Royall stopped to wrap heavy green leaves around her blistered hands. Dejection was replaced by white-hot anger as the small hole began to grow larger. The dirt flew from the shovel. Mrs. Quince, spurred by the anger of her young friend, shoveled just as diligently. They lowered the small, still form into the ground. The dirt was replaced. The soft thunk of the earth on the unmoving bundle melted the tears, frozen till now within her, causing them to bubble to the surface. Rosalie Quince felt fury stir her as it had her young friend. “There must be an answer,” she pleaded, looking heavenward. “There has to be an answer.”

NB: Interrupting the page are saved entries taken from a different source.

/-! ### Engine steps -/

/-- Whether a launch holds the weight store of a die: a placed task of it is on the die, or a pre-empted one
(10 R197). While none is there, though later ones are still to be placed, the model takes the store as not held
(DESIGN CHOICE, log entry 102). -/
def State.wsHeld (s : State) (die : Nat) : Bool :=
  (s.sched.grants ++ s.sched.evicted.map (·.grant)).any (fun g => !g.quad && g.unit / 24 == die)

/-- Replace a copy command. -/
def State.setCopy (s : State) (c : CopyCmd) : State :=
  { s with core := { s.core with copies := s.core.copies.map (fun x => if x.id == c.id then c else x) } }

/-- A copy command. -/
def State.copyOf (s : State) (id : Nat) : Option CopyCmd := s.core.copies.find? (fun c => c.id == id)

/-- Whether a started command still has reads to issue (10 R198). -/
def CopyCmd.reading (c : CopyCmd) : Bool :=
  c.started && !c.paused && c.fail.isNone && decide (c.done < c.total)

/-- Whether a paused command's fault is resolved. -/
def State.resumable (s : State) (c : CopyCmd) : Bool := c.paused && !(s.gatherSegment c).fault

/-- Whether an engine may not start a command: one is still reading, or waits to resume (10 R198). Two copies of an
engine act one after the other (log entry 103). -/
def State.engineBusy (s : State) (e : Nat) : Bool :=
  s.core.copies.any (fun x => x.engine == e && (x.reading || s.resumable x))

/-- The source an engine accepted from last; none before its first command. -/
def State.lastSource (s : State) (e : Nat) : Nat :=
  ((s.core.copyLast.find? (fun x => x.1 == e)).map (·.2)).getD 2

/-- The command an engine takes next: round robin over its sources, the first of each (10 R198). An engine
accepts a command when it could start it (log entry 91). -/
def State.nextCopy (s : State) (e : Nat) : Option CopyCmd :=
  let last := s.lastSource e
  [last + 1, last + 2, last + 3].findSome? (fun k =>
    s.core.copies.find? (fun c => c.engine == e && c.accepted && !c.started && c.source == k % 3))

/-- An engine starts its next command, when none still reads and the command's earlier accesses have
performed; a `CPYW` to a held die fails (10 R197, R198). -/
def State.engineStart (s : State) (e : Nat) : State :=
  if s.engineBusy e then s
  else
    match s.nextCopy e with
    | none => s
    | some c =>
      if !s.depsDone c.deps then s
      else
        let held := c.fn == 4 && s.wsHeld c.store
        let s := s.setCopy { c with started := true
                                    fail := if c.fail.isSome then c.fail else if held then some 3 else none }
        State.pumpX 8 { s with core := { s.core with
          copyLast := (e, c.source) :: s.core.copyLast.filter (fun x => x.1 != e) } }

/-- COPY_COMMAND_START (10 R197, R198): an engine of this number on each die that has commands starts its
next one. -/
def State.copyStart (s : State) (eng : Bool) : State :=
  ((s.core.copies.filter (fun c => c.eng == eng)).map CopyCmd.engine).eraseDups.foldl State.engineStart s

/-- The meaning of COPY_COMMAND_START. -/
def execCopyCommandStart (eng : Bool) (s : State) : Out := .next ((State.pumpX 8 s).copyStart eng)

/-- The words of one side that a segment touches for the first time (10 R204). -/
def freshWords (l acted : List Nat) : List Nat := wordSet (l.filter (fun w => !acted.contains w))

/-- Write bytes of a segment, their marks and their lines (10 R204, 06 R102). -/
def State.writeOut (s : State) (c : CopyCmd) (out : List OutByte) : State × CopyCmd :=
  let old := s
  let s := out.foldl (fun (s : State) b =>
    let old := (s.byte b.loc).toNat
    s.setByte b.loc (BitVec.ofNat 8 ((old &&& (255 - b.mask)) + (b.val &&& b.mask)))) s
  let s := s.wrote old (some (c.owner, c.id)) (out.map (·.loc))
  let lost := (out.filter (·.poison)).map (fun b => b.loc / 64)
  let bad := c.bad ++ lost
  let cover := (out.filter (fun b => b.mask == 255)).foldl
    (fun l b => coverAdd (2 * b.loc + 1) (coverAdd (2 * b.loc) l)) c.cover
  let s := lost.foldl (fun (s : State) l => s.setMark (64 * l) true) s
  (s.clearWhole cover bad,
   { c with bad := bad, cover := cover.filter (fun e => !coverWhole e)
            flags := out.foldl (fun f b => f ||| b.flags) c.flags })

/-- Whether the bank of a line of HBM starts no service: its pseudo-channel is closed by an all-bank refresh, or the
bank is under refresh (10 R191, R204; 11 R207). -/
def State.hbmShut (s : State) (line : Nat) : Bool :=
  let pa := 64 * line % 2 ^ 41
  let s := s.refreshed (hbmChan pa)
  s.chanClosed (hbmChan pa) || decide (s.cyc < (s.hbank (hbmChan pa) (hbmBank pa)).refresh)

/-- The lines of HBM that the bytes of a segment are written to. -/
def hbmLines (out : List OutByte) : List Nat :=
  wordSet ((out.map (fun b => b.loc / 64)).filter (fun l => whereLoc (64 * l) == .hbm))

/-- Words of weight stores wait in a refresh window: the cycles count for the die that holds them (10 R193). -/
def State.wsNoteAll (s : State) (words : List Nat) : State :=
  (wordSet (words.map (fun w => (8 * w % 2 ^ 43 - 2 ^ 42 - 2 ^ 41) / 2 ^ 28))).foldl State.wsNoteOn s

/-- What the words of a segment allow now: source words to take, and bytes whose source words have all been
read; destination words to write follow from them. -/
def State.segmentSources (s : State) (c : CopyCmd) (out : List OutByte) : List Nat × List Nat :=
  let stag := tagOfCode (blkStag c.blk)
  let fresh := if stag.waits false then
      (freshWords (out.flatMap (·.src)) c.actedS).filter (fun w => tagged (8 * w) && !s.freedFor c.id w)
    else []
  fresh.partition (fun w => s.tagsReady stag false [w] && s.firstAt c.id w true)

/-- COPY_SEGMENT_WRITE (10 R204, R205): in the next segment, whose pages must be translated, each source word
is read once its tag allows, and each destination word is written once its source words have been read and
its own tag allows; no word waits for another. A tag is tested once in the whole command. Words of a
weight-store bank in its refresh window wait it out (R195), and the lines of HBM a segment has read and written
queue at their banks (R188), which must not be under refresh (11 R207). The command parks at the words it waits for, and
holds its engine. What it waits to write in a freed partition is dropped (06 R99). -/
def State.copySegment (s : State) (id : Nat) : State :=
  match s.copyOf id with
  | none => s
  | some c =>
    let m := s.gatherSegment c
    if !c.reading || m.fault || (m.lines ++ hbmLines m.out).any s.hbmShut then s
    else
      let stag := tagOfCode (blkStag c.blk)
      let dtag := tagOfCode (blkDtag c.blk)
      let (take, wait) := s.segmentSources c m.out
      let blocked := fun (w : Nat) => s.wsBlocked (8 * w)
      let ready := fun (b : OutByte) =>
        b.src.all (fun w => !wait.contains w && !blocked w) && b.aux.all (fun w => !blocked w)
          && !blocked (b.loc / 8)
      let left := (wordSet (m.out.map (fun b => b.loc / 8))).filter (fun w => !c.put.contains w)
      let full := left.filter (fun w => m.out.all (fun b => b.loc / 8 != w || ready b))
      let s1 := (m.s.tagsAct stag false take).unpark id take
      let kept := fun (w : Nat) => !s.freedFor id w
      let fresh := fun (w : Nat) => tagged (8 * w) && !c.actedD.contains w && kept w
      let (put, stay) := full.partition (fun w =>
        !dtag.waits true || !fresh w || (s1.tagsReady dtag true [w] && s1.firstAt id w false))
      let note := fun (t : State) =>
        let t := (t.parkAll c.owner id wait true).parkAll c.owner id stay false
        t.wsNoteAll ((m.out.flatMap (fun b => b.loc / 8 :: (b.src ++ b.aux))).filter blocked)
      if take.isEmpty && put.isEmpty then note s
      else
        let acted := if dtag == TagMode.keep then [] else put.filter fresh
        let (s2, c) := s1.writeOut c (m.out.filter (fun b => put.contains (b.loc / 8) && kept (b.loc / 8)))
        let s2 := (s2.tagsAct dtag true acted).unpark id put
        let c := { c with
          actedS := c.actedS ++ take
          actedD := c.actedD ++ acted }
        if left.all put.contains then
          let lines := (wordSet (m.out.map (fun b => b.loc / 64))).length
          let s2 := { s2 with hbm := { s2.hbm with cpyln := bumpBy c.engine lines s2.hbm.cpyln } }
          let s2 := m.lines.foldl (fun (s : State) l => s.arriveAt (64 * l % 2 ^ 41) true c.die none) s2
          let s2 := (hbmLines m.out).foldl (fun (s : State) l => s.arriveAt (64 * l % 2 ^ 41) false c.die none) s2
          s2.setCopy { c with done := c.done + m.out.length, seen := [], put := [] }
        else
          note (s2.setCopy { c with
            put := c.put ++ put
            seen := c.seen ++ take.map s.wordSeen })

/-- The meaning of COPY_SEGMENT_WRITE. -/
def execCopySegmentWrite (id : Nat) (s : State) : Out := .next (s.copySegment id)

“Mrs. Quince, who is to tell the child's parents? They're on Sebastian Rivera's plantation.”
“I'll do it, child. But not now. We can't leave here, as you well know. There's not a plantation in all of Brazil that would make either of us welcome at this moment.”
The grim task completed, both women walked slowly back to the clearing. “I long for a bath and clean clothes,” Royall said softly.
“Have you no other clothes with you, child? Can't Elena go to the Casa and fetch you clean garments?”
“I thought of that, but Jamie will not allow either of us to go near the Casa, and he himself won't venture out of the door even to leave us something at the edge of the lawns. I fear he thinks he will be contaminated.”
“Sometimes Jamie is just like his father,” Rosalie Quince snorted. “How many times I've heard the other plantation owners ask the Baron and plead with him to clean up this place, especially Sebastian. This is what it has come to: all this suffering and wastefulness, all these lives lost for the selfishness of one man. I don't understand why Carl has never spoken up and at least tried to do something.” She sighed at the hopelessness of the situation.
“That dress you have on reminds me suspiciously of the elegant gown you wore to your party. Is it?”
“I'm afraid so, Mrs. Quince. I think we should both eat some fruit, and then we can get on with our work. I looked in on Elena before and she was asleep. I didn't have the heart to wake her. She's just as tired as we are. I checked everyone in the early hours. I fear we'll lose three more before the day is over. There are six on the mend, and I do think Elena was rightâRosy looks as though she may pull through this too. There is one old man who is now up and around. He has been helping Elena in a small way. But he has little strength and must rest frequently.”
Once again Royall checked her sick patients and joined Mrs. Quince for some fresh mangoes. She sucked the juice from the rich, tart fruit but, in truth, had not the energy to chew the meat. Neither did Mrs. Quince, it appeared.